This is an automated email from the ASF dual-hosted git repository.

stigahuang pushed a commit to branch branch-4.1.2
in repository https://gitbox.apache.org/repos/asf/impala.git

commit f3f0293df4c67bea7fdc136469d6835729ddee66
Author: stiga-huang <hu...@gmail.com>
AuthorDate: Tue Nov 29 18:53:17 2022 +0800

    IMPALA-11751: Template tuple of Avro header should be transferred to ScanRangeSharedState
    
    Sequence container based file formats (SequenceFile, RCFile, Avro) have
    a file header in each file that describes the metadata of the file, e.g.

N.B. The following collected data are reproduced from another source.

-- ==== Sys2Proof/Laws/KeepIngress.lean ====
section
/-! SUPPORT. Every operation of Ingress keeps the queues and memories in order. -/

set_option linter.unusedTactic false
set_option linter.unreachableTactic false
set_option linter.unusedVariables false

namespace Sys2Proof.Machine

theorem State.countBrd_orderly (s : State) (k : Nat) (i : Nat) (hs : s.orderly) : (State.countBrd s k i).orderly := by
  unfold State.countBrd
  repeat' first
    | with_reducible assumption
    | with_reducible apply State.satEvent_orderly
    | with_reducible apply State.onBridle_orderly
    | with_reducible apply ite_orderly
    | with_reducible apply ite_fst_orderly
    | (intro; intros)
    | split
    | dsimp only
    | (unfold State.orderly
       dsimp only
       with_reducible apply State.ordered)
    | refine pair_orderly (by assumption) ?_
    | assumption

theorem State.police_orderly (s : State) (b : Nat) (f : Frame) (hs : s.orderly) : (State.police s b f).1.orderly := by
  unfold State.police
  repeat' first
    | with_reducible assumption
    | with_reducible apply State.onBridle_orderly
    | with_reducible apply State.countBrd_orderly
    | with_reducible apply ite_orderly
    | with_reducible apply ite_fst_orderly
    | (intro; intros)
    | split
    | dsimp only
    | (unfold State.orderly
       dsimp only
       with_reducible apply State.ordered)
    | refine pair_orderly (by assumption) ?_
    | assumption

theorem State.cbfEntry_orderly (s : State) (b : Nat) (f : Frame) (hs : s.orderly) : (State.cbfEntry s b f).1.orderly := by
  unfold State.cbfEntry
  repeat' first
    | with_reducible assumption
    | with_reducible apply State.countCmp_orderly
    | with_reducible apply State.lotFail_orderly
    | with_reducible apply ite_orderly
    | with_reducible apply ite_fst_orderly
    | (intro; intros)
    | split
    | dsimp only
    | (unfold State.orderly
       dsimp only
       with_reducible apply State.ordered)
    | refine pair_orderly (by assumption) ?_
    | assumption

theorem State.formEntry_orderly (s : State) (b : Nat) (f : Frame) (hs : s.orderly) : (State.formEntry s b f).1.orderly := by
  unfold State.formEntry
  repeat' first
    | with_reducible assumption
    | with_reducible apply State.countSec_orderly
    | with_reducible apply State.countPrt_orderly
    | with_reducible apply State.lotFail_orderly
    | with_reducible apply ite_orderly
    | with_reducible apply ite_fst_orderly
    | (intro; intros)
    | split
    | dsimp only
    | (unfold State.orderly
       dsimp only
       with_reducible apply State.ordered)
    | refine pair_orderly (by assumption) ?_
    | assumption
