theorem execFwCommitDone_orderly (ok : Bool) (s : State) (hs : s.orderly) : inOrder (execFwCommitDone ok s) := by
  unfold execFwCommitDone
  repeat' first
    | with_reducible assumption
    | with_reducible apply State.draw_orderly
    | with_reducible apply ite_orderly
    | with_reducible apply ite_fst_orderly
    | with_reducible apply next_orderly
    | (intro; intros)
    | split
    | dsimp only
    | unfold Security.fwEmpty
    | (unfold State.orderly
       dsimp only
       refine Ordered.mk ?_ ?_ ?_ ?_ ?_ ?_ ?_ ?_ ?_ <;> repeat' first
        | with_reducible apply State.events_of
        | with_reducible apply State.entries_of
        | with_reducible apply State.unacked_of
        | with_reducible apply State.t0_of
        | with_reducible apply State.spad_of
        | with_reducible apply State.cmem_of
        | with_reducible apply State.staged_of
        | with_reducible apply State.firmware_of
        | with_reducible apply State.report_of
        | with_reducible exact Memory.wf_nil
        | with_reducible apply Memory.wf_write
        | with_reducible apply Memory.wf_put
        | with_reducible apply Memory.wf_filter
        | rw [List.length_map]
        | exact Nat.zero_le _)
    | refine pair_orderly (by assumption) ?_
    | assumption

theorem State.attPlace_orderly (s : State) (bs : List Byte) (hs : s.orderly) : (State.attPlace s bs).1.orderly := by
  unfold State.attPlace
  repeat' first
    | with_reducible assumption
    | with_reducible apply ite_orderly
    | with_reducible apply ite_fst_orderly
    | (intro; intros)
    | split
    | dsimp only
    | (unfold State.orderly
       dsimp only
       refine Ordered.mk ?_ ?_ ?_ ?_ ?_ ?_ ?_ ?_ ?_ <;> repeat' first
        | with_reducible apply State.events_of
        | with_reducible apply State.entries_of
        | with_reducible apply State.unacked_of
        | with_reducible apply State.t0_of
        | with_reducible apply State.spad_of
        | with_reducible apply State.cmem_of
        | with_reducible apply State.staged_of
        | with_reducible apply State.firmware_of
        | with_reducible apply State.report_of
        | with_reducible exact Memory.wf_nil
        | with_reducible apply Memory.wf_write
        | with_reducible apply Memory.wf_put
        | with_reducible apply Memory.wf_filter
        | rw [List.length_map]
        | exact Nat.zero_le _)
    | refine pair_orderly (by assumption) ?_
    | assumption

theorem State.attCmd_orderly (s : State) (v : BitVec 64) (hs : s.orderly) : (State.attCmd s v).1.orderly := by
  unfold State.attCmd
  repeat' first
    | with_reducible assumption
    | with_reducible apply State.attPlace_orderly
    | with_reducible apply ite_orderly
    | with_reducible apply ite_fst_orderly
    | (intro; intros)
    | split
    | dsimp only
    | (unfold State.orderly
       dsimp only
       with_reducible apply State.ordered)
    | refine pair_orderly (by assumption) ?_
    | assumption

theorem execAttReport_orderly (tag : BitVec 16) (s : State) (hs : s.orderly) : inOrder (execAttReport tag s) := by
  unfold execAttReport
  repeat' first
    | with_reducible assumption
    | with_reducible apply State.adkWr_orderly
    | with_reducible apply State.attCmd_orderly
    | with_reducible apply ite_orderly
    | with_reducible apply ite_fst_orderly
    | with_reducible apply next_orderly
    | (intro; intros)
    | split
    | dsimp only
    | (unfold State.orderly
       dsimp only
       with_reducible apply State.ordered)
    | refine pair_orderly (by assumption) ?_
    | assumption

theorem execAttIdkey_orderly (tag : BitVec 16) (s : State) (hs : s.orderly) : inOrder (execAttIdkey tag s) := by
  unfold execAttIdkey
  repeat' first
    | with_reducible assumption
    | with_reducible apply State.adkWr_orderly
    | with_reducible apply State.attCmd_orderly
    | with_reducible apply ite_orderly
    | with_reducible apply ite_fst_orderly
    | with_reducible apply next_orderly
    | (intro; intros)
    | split
    | dsimp only
    | (unfold State.orderly
       dsimp only
       with_reducible apply State.ordered)
    | refine pair_orderly (by assumption) ?_
    | assumption

end Sys2Proof.Machine
end

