theorem State.countShadow_only {s0 : State} {ps : List Part} (s : State) (i : Nat) (hs : s0.changesOnly s ps) (hq : [.adk, .evq, .glb] ⊆ ps) : s0.changesOnly (State.countShadow s i) ps := by
  unfold State.countShadow
  repeat' first
    | with_reducible assumption
    | with_reducible apply State.satEvent_only
    | with_reducible apply ite_only
    | with_reducible apply ite_fst_only
    | with_reducible intro _
    | split
    | dsimp only
    | ((with_reducible apply only_mk) <;> first
        | with_reducible exact fun _ => rfl
        | exact fun hn => absurd (hq (by decide)) hn
        | skip)
    | exact List.Subset.trans (by decide) hq
    | refine pair_only (by assumption) ?_
    | assumption

theorem State.setPort_only {s0 : State} {ps : List Part} (s : State) (p : Nat) (v : Port) (hs : s0.changesOnly s ps) (hq : [.ports] ⊆ ps) : s0.changesOnly (State.setPort s p v) ps := by
  unfold State.setPort
  repeat' first
    | with_reducible assumption
    | with_reducible apply ite_only
    | with_reducible apply ite_fst_only
    | with_reducible intro _
    | split
    | dsimp only
    | ((with_reducible apply only_mk) <;> first
        | with_reducible exact fun _ => rfl
        | exact fun hn => absurd (hq (by decide)) hn
        | skip)
    | exact List.Subset.trans (by decide) hq
    | refine pair_only (by assumption) ?_
    | assumption

theorem State.onLink_only {s0 : State} {ps : List Part} (s : State) (p : Nat) (f : Link → Link) (hs : s0.changesOnly s ps) (hq : [.ports] ⊆ ps) : s0.changesOnly (State.onLink s p f) ps := by
  unfold State.onLink
  repeat' first
    | with_reducible assumption
    | with_reducible apply State.setPort_only
    | with_reducible apply ite_only
    | with_reducible apply ite_fst_only
    | with_reducible intro _
    | split
    | dsimp only
    | ((with_reducible apply only_mk) <;> first
        | with_reducible exact fun _ => rfl
        | exact fun hn => absurd (hq (by decide)) hn
        | skip)
    | exact List.Subset.trans (by decide) hq
    | refine pair_only (by assumption) ?_
    | assumption

theorem State.onTc_only {s0 : State} {ps : List Part} (s : State) (p : Nat) (f : Traffic → Traffic) (hs : s0.changesOnly s ps) (hq : [.ports] ⊆ ps) : s0.changesOnly (State.onTc s p f) ps := by
  unfold State.onTc
  repeat' first
    | with_reducible assumption
    | with_reducible apply State.setPort_only
    | with_reducible apply ite_only
    | with_reducible apply ite_fst_only
    | with_reducible intro _
    | split
    | dsimp only
    | ((with_reducible apply only_mk) <;> first
        | with_reducible exact fun _ => rfl
        | exact fun hn => absurd (hq (by decide)) hn
        | skip)
    | exact List.Subset.trans (by decide) hq
    | refine pair_only (by assumption) ?_
    | assumption

theorem State.countPrt_only {s0 : State} {ps : List Part} (s : State) (p : Nat) (i : Nat) (n : Nat) (hs : s0.changesOnly s ps) (hq : [.ports, .adk, .evq] ⊆ ps) : s0.changesOnly (State.countPrt s p i n) ps := by
  unfold State.countPrt
  repeat' first
    | with_reducible assumption
    | with_reducible apply State.satEvent_only
    | with_reducible apply State.onLink_only
    | with_reducible apply ite_only
    | with_reducible apply ite_fst_only
    | with_reducible intro _
    | split
    | dsimp only
    | ((with_reducible apply only_mk) <;> first
        | with_reducible exact fun _ => rfl
        | exact fun hn => absurd (hq (by decide)) hn
        | skip)
    | exact List.Subset.trans (by decide) hq
    | refine pair_only (by assumption) ?_
    | assumption

theorem State.onQueue_only {s0 : State} {ps : List Part} (s : State) (p : Nat) (q : Nat) (f : Queue → Queue) (hs : s0.changesOnly s ps) (hq : [.ports] ⊆ ps) : s0.changesOnly (State.onQueue s p q f) ps := by
  unfold State.onQueue
  repeat' first
    | with_reducible assumption
    | with_reducible apply State.onTc_only
    | with_reducible apply ite_only
    | with_reducible apply ite_fst_only
    | with_reducible intro _
    | split
    | dsimp only
    | ((with_reducible apply only_mk) <;> first
        | with_reducible exact fun _ => rfl
        | exact fun hn => absurd (hq (by decide)) hn
        | skip)
    | exact List.Subset.trans (by decide) hq
    | refine pair_only (by assumption) ?_
    | assumption

theorem State.countQue_only {s0 : State} {ps : List Part} (s : State) (p : Nat) (q : Nat) (i : Nat) (n : Nat) (hs : s0.changesOnly s ps) (hq : [.ports, .adk, .evq] ⊆ ps) : s0.changesOnly (State.countQue s p q i n) ps := by
  unfold State.countQue
  repeat' first
    | with_reducible assumption
    | with_reducible apply State.satEvent_only
    | with_reducible apply State.onQueue_only
    | with_reducible apply ite_only
    | with_reducible apply ite_fst_only
    | with_reducible intro _
    | split
    | dsimp only
    | ((with_reducible apply only_mk) <;> first
        | with_reducible exact fun _ => rfl
        | exact fun hn => absurd (hq (by decide)) hn
        | skip)
    | exact List.Subset.trans (by decide) hq
    | refine pair_only (by assumption) ?_
    | assumption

    codec, default values, etc. The header should be decoded before reading
    the file content. The initial scanners will read the header and then
    issue follow-up scan ranges for the file content. The decoded header
    will be referenced by follow-up scanners.
    
    Since IMPALA-9655, when MT_DOP > 1, the issued scan ranges could be
    scheduled to other scan node instances. So the header resource should
    live until all scan node instances close. Header objects are owned by
    the object pool of the RuntimeState, which meets the requirement.
    
    AvroFileHeader is special than other headers in that it references a
    template tuple which contains the partition values and default values
    for missing fields. The template tuple is initially owned by the header
    scanner, then transferred to the scan node before the scanner closes.

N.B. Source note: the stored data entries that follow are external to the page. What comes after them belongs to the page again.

theorem State.trayDone_only {s0 : State} {ps : List Part} (s : State) (q : TrayReq) (st : BitVec 6) (tenant : BitVec 10) (bad : BitVec 32) (pl : List Byte) (hs : s0.changesOnly s ps) (hq : [.pkg, .ports, .req, .coh, .ext, .tier, .xl, .cmp, .cpu, .clv, .atn, .comp, .sec, .log, .adk, .evq] ⊆ ps) : s0.changesOnly (State.trayDone s q st tenant bad pl) ps := by
  unfold State.trayDone
  repeat' first
    | with_reducible assumption
    | with_reducible apply State.event_only
    | with_reducible apply State.onExtent_only
    | with_reducible apply State.onPage_only
    | with_reducible apply State.onTray_only
    | with_reducible apply State.sendTray_only
    | with_reducible apply State.sendHeld_only
    | with_reducible apply State.zeroBlock_only
    | with_reducible apply State.stopZero_only
    | with_reducible apply State.lostLines_only
    | with_reducible apply State.putReq_only
    | with_reducible apply State.serve_only
    | with_reducible apply State.wake_only
    | with_reducible apply State.wakeBlock_only
    | with_reducible apply State.wipeBlock_only
    | with_reducible apply State.trayTo_only
    | with_reducible apply State.discovered_only
    | with_reducible apply State.scrubBlock_only
    | with_reducible apply State.trayBack_only
    | with_reducible apply State.writeBitmap_only
    | with_reducible apply State.trayGone_only
    | with_reducible apply State.copyBlock_only
    | with_reducible apply State.relocBlock_only
    | with_reducible apply State.openLines_only
    | with_reducible apply State.fillDone_only
    | with_reducible apply State.refillLine_only
    | with_reducible apply State.lineWritten_only
    | with_reducible apply foldl_only
    | with_reducible apply foldl_fst_only
    | with_reducible apply ite_only
    | with_reducible apply ite_fst_only
    | with_reducible intro _
    | split
    | dsimp only
    | ((with_reducible apply only_mk) <;> first
        | with_reducible exact fun _ => rfl
        | exact fun hn => absurd (hq (by decide)) hn
        | skip)
    | exact List.Subset.trans (by decide) hq
    | refine pair_only (by assumption) ?_
    | assumption

theorem State.trayAnswer_only {s0 : State} {ps : List Part} (s : State) (q : TrayReq) (st : BitVec 6) (tenant : BitVec 10) (bad : BitVec 32) (pl : List Byte) (hs : s0.changesOnly s ps) (hq : [.pkg, .ports, .req, .coh, .ext, .tier, .xl, .cmp, .cpu, .clv, .atn, .comp, .sec, .log, .adk, .evq] ⊆ ps) : s0.changesOnly (State.trayAnswer s q st tenant bad pl) ps := by
  unfold State.trayAnswer
  repeat' first
    | with_reducible assumption
    | with_reducible apply State.tagFree_only
    | with_reducible apply State.trayDone_only
    | with_reducible apply ite_only
    | with_reducible apply ite_fst_only
    | with_reducible intro _
    | split
    | dsimp only
    | ((with_reducible apply only_mk) <;> first
        | with_reducible exact fun _ => rfl
        | exact fun hn => absurd (hq (by decide)) hn
        | skip)
    | exact List.Subset.trans (by decide) hq
    | refine pair_only (by assumption) ?_
    | assumption

end Sys2Proof.Machine
end

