theorem State.domainUp_only {s0 : State} {ps : List Part} (s : State) (d : Nat) (hs : s0.changesOnly s ps) (hq : [.pkg, .ports, .coh, .adk, .evq] ⊆ ps) : s0.changesOnly (State.domainUp s d) ps := by
  unfold State.domainUp
  repeat' first
    | with_reducible assumption
    | with_reducible apply State.onDom_only
    | with_reducible apply State.domNotes_only
    | with_reducible apply State.domEvent_only
    | with_reducible apply ite_only
    | with_reducible apply ite_fst_only
    | with_reducible intro _
    | split
    | dsimp only
    | ((with_reducible apply only_mk) <;> first
        | with_reducible exact fun _ => rfl
        | exact fun hn => absurd (hq (by decide)) hn
        | skip)
    | exact List.Subset.trans (by decide) hq
    | refine pair_only (by assumption) ?_
    | assumption

theorem execSnoopTimerExpiry_only {s0 : State} {ps : List Part} (line : BitVec 50) (agent : BitVec 8) (s : State) (hs : s0.changesOnly s ps) (hq : [.pkg, .ports, .req, .coh, .ext, .tier, .xl, .cmp, .cpu, .clv, .atn, .comp, .sec, .log, .adk, .evq] ⊆ ps) : onlyNext s0 (execSnoopTimerExpiry line agent s) ps := by
  unfold execSnoopTimerExpiry
  repeat' first
    | with_reducible assumption
    | with_reducible apply State.domTrigger_only
    | with_reducible apply ite_only
    | with_reducible apply ite_fst_only
    | with_reducible apply next_only
    | with_reducible intro _
    | split
    | dsimp only
    | ((with_reducible apply only_mk) <;> first
        | with_reducible exact fun _ => rfl
        | exact fun hn => absurd (hq (by decide)) hn
        | skip)
    | exact List.Subset.trans (by decide) hq
    | refine pair_only (by assumption) ?_
    | assumption

theorem execCinchExpiry_only {s0 : State} {ps : List Part} (line : BitVec 50) (agent : BitVec 8) (s : State) (hs : s0.changesOnly s ps) (hq : [.pkg, .ports, .req, .coh, .ext, .tier, .xl, .cmp, .cpu, .clv, .atn, .comp, .sec, .log, .adk, .evq] ⊆ ps) : onlyNext s0 (execCinchExpiry line agent s) ps := by
  unfold execCinchExpiry
  repeat' first
    | with_reducible assumption
    | with_reducible apply State.fireSnoop_only
    | with_reducible apply State.wakeStaged_only
    | with_reducible apply ite_only
    | with_reducible apply ite_fst_only
    | with_reducible apply next_only
    | with_reducible intro _
    | split
    | dsimp only
    | ((with_reducible apply only_mk) <;> first
        | with_reducible exact fun _ => rfl
        | exact fun hn => absurd (hq (by decide)) hn
        | skip)
    | exact List.Subset.trans (by decide) hq
    | refine pair_only (by assumption) ?_
    | assumption

theorem execFlushWindowEnd_only {s0 : State} {ps : List Part} (dom : BitVec 6) (s : State) (hs : s0.changesOnly s ps) (hq : [.pkg, .ports, .req, .coh, .ext, .tier, .xl, .cmp, .cpu, .clv, .atn, .comp, .sec, .log, .adk, .evq] ⊆ ps) : onlyNext s0 (execFlushWindowEnd dom s) ps := by
  unfold execFlushWindowEnd
  repeat' first
    | with_reducible assumption
    | with_reducible apply State.onDom_only
    | with_reducible apply State.countCoh_only
    | with_reducible apply State.poisonLine_only
    | with_reducible apply State.domNotes_only
    | with_reducible apply State.domEvent_only
    | with_reducible apply State.wakeStaged_only
    | with_reducible apply foldl_only
    | with_reducible apply foldl_fst_only
    | with_reducible apply ite_only
    | with_reducible apply ite_fst_only
    | with_reducible apply next_only
    | with_reducible intro _
    | split
    | dsimp only
    | ((with_reducible apply only_mk) <;> first
        | with_reducible exact fun _ => rfl
        | exact fun hn => absurd (hq (by decide)) hn
        | skip)
    | exact List.Subset.trans (by decide) hq
    | refine pair_only (by assumption) ?_
    | assumption

theorem State.cohCfg_only {s0 : State} {ps : List Part} (s : State) (d : Nat) (v : BitVec 64) (hs : s0.changesOnly s ps) (hq : [.pkg, .ports, .coh, .adk, .evq] ⊆ ps) : s0.changesOnly (State.cohCfg s d v).1 ps := by
  unfold State.cohCfg
  repeat' first
    | with_reducible assumption
    | with_reducible apply State.onDom_only
    | with_reducible apply State.domEvent_only
    | with_reducible apply State.domainUp_only
    | with_reducible apply ite_only
    | with_reducible apply ite_fst_only
    | with_reducible intro _
    | split
    | dsimp only
    | ((with_reducible apply only_mk) <;> first
        | with_reducible exact fun _ => rfl
        | exact fun hn => absurd (hq (by decide)) hn
        | skip)
    | exact List.Subset.trans (by decide) hq
    | refine pair_only (by assumption) ?_
    | assumption

theorem State.cohCmd_only {s0 : State} {ps : List Part} (s : State) (d : Nat) (v : BitVec 64) (hs : s0.changesOnly s ps) (hq : [.pkg, .ports, .req, .coh, .ext, .tier, .xl, .cmp, .cpu, .clv, .atn, .comp, .sec, .log, .adk, .evq] ⊆ ps) : s0.changesOnly (State.cohCmd s d v).1 ps := by
  unfold State.cohCmd
  repeat' first
    | with_reducible assumption
    | with_reducible apply State.domTrigger_only
    | with_reducible apply State.domainUp_only
    | with_reducible apply ite_only
    | with_reducible apply ite_fst_only
    | with_reducible intro _
    | split
    | dsimp only
    | ((with_reducible apply only_mk) <;> first
        | with_reducible exact fun _ => rfl
        | exact fun hn => absurd (hq (by decide)) hn
        | skip)
    | exact List.Subset.trans (by decide) hq
    | refine pair_only (by assumption) ?_
    | assumption

theorem State.cohMembers_only {s0 : State} {ps : List Part} (s : State) (d : Nat) (j : Nat) (v : BitVec 64) (hs : s0.changesOnly s ps) (hq : [.pkg, .ports, .coh, .adk, .evq] ⊆ ps) : s0.changesOnly (State.cohMembers s d j v).1 ps := by
  unfold State.cohMembers
  repeat' first
    | with_reducible assumption
    | with_reducible apply State.onDom_only
    | with_reducible apply State.domNote_only
    | with_reducible apply foldl_only
    | with_reducible apply foldl_fst_only
    | with_reducible apply ite_only
    | with_reducible apply ite_fst_only
    | with_reducible intro _
    | split
    | dsimp only
    | ((with_reducible apply only_mk) <;> first
        | with_reducible exact fun _ => rfl
        | exact fun hn => absurd (hq (by decide)) hn
        | skip)
    | exact List.Subset.trans (by decide) hq
    | refine pair_only (by assumption) ?_
    | assumption

theorem execCohDomEnable_only {s0 : State} {ps : List Part} (tag : BitVec 16) (dom : BitVec 6) (value : BitVec 64) (s : State) (hs : s0.changesOnly s ps) (hq : [.pkg, .ports, .coh, .sec, .log, .adk, .evq] ⊆ ps) : onlyNext s0 (execCohDomEnable tag dom value s) ps := by
  unfold execCohDomEnable
  repeat' first
    | with_reducible assumption
    | with_reducible apply State.adkWr_only
    | with_reducible apply State.cohCfg_only
    | with_reducible apply ite_only
    | with_reducible apply ite_fst_only
    | with_reducible apply next_only
    | with_reducible intro _
    | split
    | dsimp only
    | ((with_reducible apply only_mk) <;> first
        | with_reducible exact fun _ => rfl
        | exact fun hn => absurd (hq (by decide)) hn
        | skip)
    | exact List.Subset.trans (by decide) hq
    | refine pair_only (by assumption) ?_
    | assumption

    However, when the scan node instance closes, the template tuple is
    freed. Scanners of other scan node instances might still depend on it.
    This could cause wrong results or crash the impalad.
    
    When partition columns are used in the query, or when the underlying
    avro files have missing fields and the table schema has default values
    for them, the AvroFileHeader will have a non-null template tuple, which
    could hit this bug when MT_DOP>1.
    
    This patch fixes the bug by transferring the template tuple to
    ScanRangeSharedState directly. The scan_node_pool of HdfsScanNodeBase is
    also removed since it's only used to hold the template tuple (and
    related buffers) of the avro header. Also no need to override
    TransferToScanNodePool in HdfsScanNode since the original purpose is to
    protect the pool by a lock, and now the method in ScanRangeSharedState
    already has a lock.
    
    Tests
     - Add missing test coverage for compute stats on avro tables. Note that
       MT_DOP=4 is set by default for compute stats.

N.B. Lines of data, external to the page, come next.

theorem execLeaseExpiry_only {s0 : State} {ps : List Part} (index : BitVec 12) (s : State) (hs : s0.changesOnly s ps) (hq : [.free, .pkg, .ports, .req, .coh, .ext, .lse, .xl, .cpu, .clv, .comp, .sec, .log, .adk, .evq] ⊆ ps) : onlyNext s0 (execLeaseExpiry index s) ps := by
  unfold execLeaseExpiry
  repeat' first
    | with_reducible assumption
    | with_reducible apply State.leaseEnds_only
    | with_reducible apply ite_only
    | with_reducible apply ite_fst_only
    | with_reducible apply next_only
    | with_reducible intro _
    | split
    | dsimp only
    | ((with_reducible apply only_mk) <;> first
        | with_reducible exact fun _ => rfl
        | exact fun hn => absurd (hq (by decide)) hn
        | skip)
    | exact List.Subset.trans (by decide) hq
    | refine pair_only (by assumption) ?_
    | assumption

theorem State.armLeases_only {s0 : State} {ps : List Part} (s : State) (hs : s0.changesOnly s ps) (hq : [.lse] ⊆ ps) : s0.changesOnly (State.armLeases s) ps := by
  unfold State.armLeases
  repeat' first
    | with_reducible assumption
    | with_reducible apply ite_only
    | with_reducible apply ite_fst_only
    | with_reducible intro _
    | split
    | dsimp only
    | ((with_reducible apply only_mk) <;> first
        | with_reducible exact fun _ => rfl
        | exact fun hn => absurd (hq (by decide)) hn
        | skip)
    | exact List.Subset.trans (by decide) hq
    | refine pair_only (by assumption) ?_
    | assumption

theorem State.freezeLeases_only {s0 : State} {ps : List Part} (s : State) (hs : s0.changesOnly s ps) (hq : [.lse] ⊆ ps) : s0.changesOnly (State.freezeLeases s) ps := by
  unfold State.freezeLeases
  repeat' first
    | with_reducible assumption
    | with_reducible apply ite_only
    | with_reducible apply ite_fst_only
    | with_reducible intro _
    | split
    | dsimp only
    | ((with_reducible apply only_mk) <;> first
        | with_reducible exact fun _ => rfl
        | exact fun hn => absurd (hq (by decide)) hn
        | skip)
    | exact List.Subset.trans (by decide) hq
    | refine pair_only (by assumption) ?_
    | assumption

theorem State.thawLeases_only {s0 : State} {ps : List Part} (s : State) (hs : s0.changesOnly s ps) (hq : [.lse] ⊆ ps) : s0.changesOnly (State.thawLeases s) ps := by
  unfold State.thawLeases
  repeat' first
    | with_reducible assumption
    | with_reducible apply ite_only
    | with_reducible apply ite_fst_only
    | with_reducible intro _
    | split
    | dsimp only
    | ((with_reducible apply only_mk) <;> first
        | with_reducible exact fun _ => rfl
        | exact fun hn => absurd (hq (by decide)) hn
        | skip)
    | exact List.Subset.trans (by decide) hq
    | refine pair_only (by assumption) ?_
    | assumption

     - Add the MT_DOP dimension for TestScannersAllTableFormats. Also add
       some queries that can reveal the bug in scanners.test. The ASAN build
       can easily crash by heap-use-after-free error without this fix.
     - Ran exhaustive tests.
    
    Backport Notes:
     - Trivial conflicts in hdfs-scan-node-base.h and hdfs-scan-node-base.cc
       due to missing iceberg_partition_filtering_pool_ and
       HasVirtualColumnInTemplateTuple().
    
    Change-Id: Iafa43fce7c2ffdc867004d11e5873327c3d8cb42
    Reviewed-on: http://gerrit.cloudera.org:8080/19289
    Reviewed-by: Zoltan Borok-Nagy <bo...@cloudera.com>
    Tested-by: Impala Public Jenkins <im...@cloudera.com>
---
 be/src/exec/base-sequence-scanner.cc               |   2 +-
 be/src/exec/grouping-aggregator.cc                 |   1 -
 be/src/exec/hdfs-avro-scanner.cc                   |   4 +-
 be/src/exec/hdfs-avro-scanner.h                    |   5 +-
 be/src/exec/hdfs-scan-node-base.cc                 |  12 +-
 be/src/exec/hdfs-scan-node-base.h                  |  11 +-
 be/src/exec/hdfs-scan-node.cc                      |   5 -
 be/src/exec/hdfs-scan-node.h                       |   3 -
 be/src/exec/streaming-aggregation-node.h           |   4 +-
 .../queries/QueryTest/compute-stats-avro.test      | 151 +++++++++++++++++++++
 .../queries/QueryTest/scanners.test                |  56 ++++++++
 tests/query_test/test_scanners.py                  |   3 +
 12 files changed, 231 insertions(+), 26 deletions(-)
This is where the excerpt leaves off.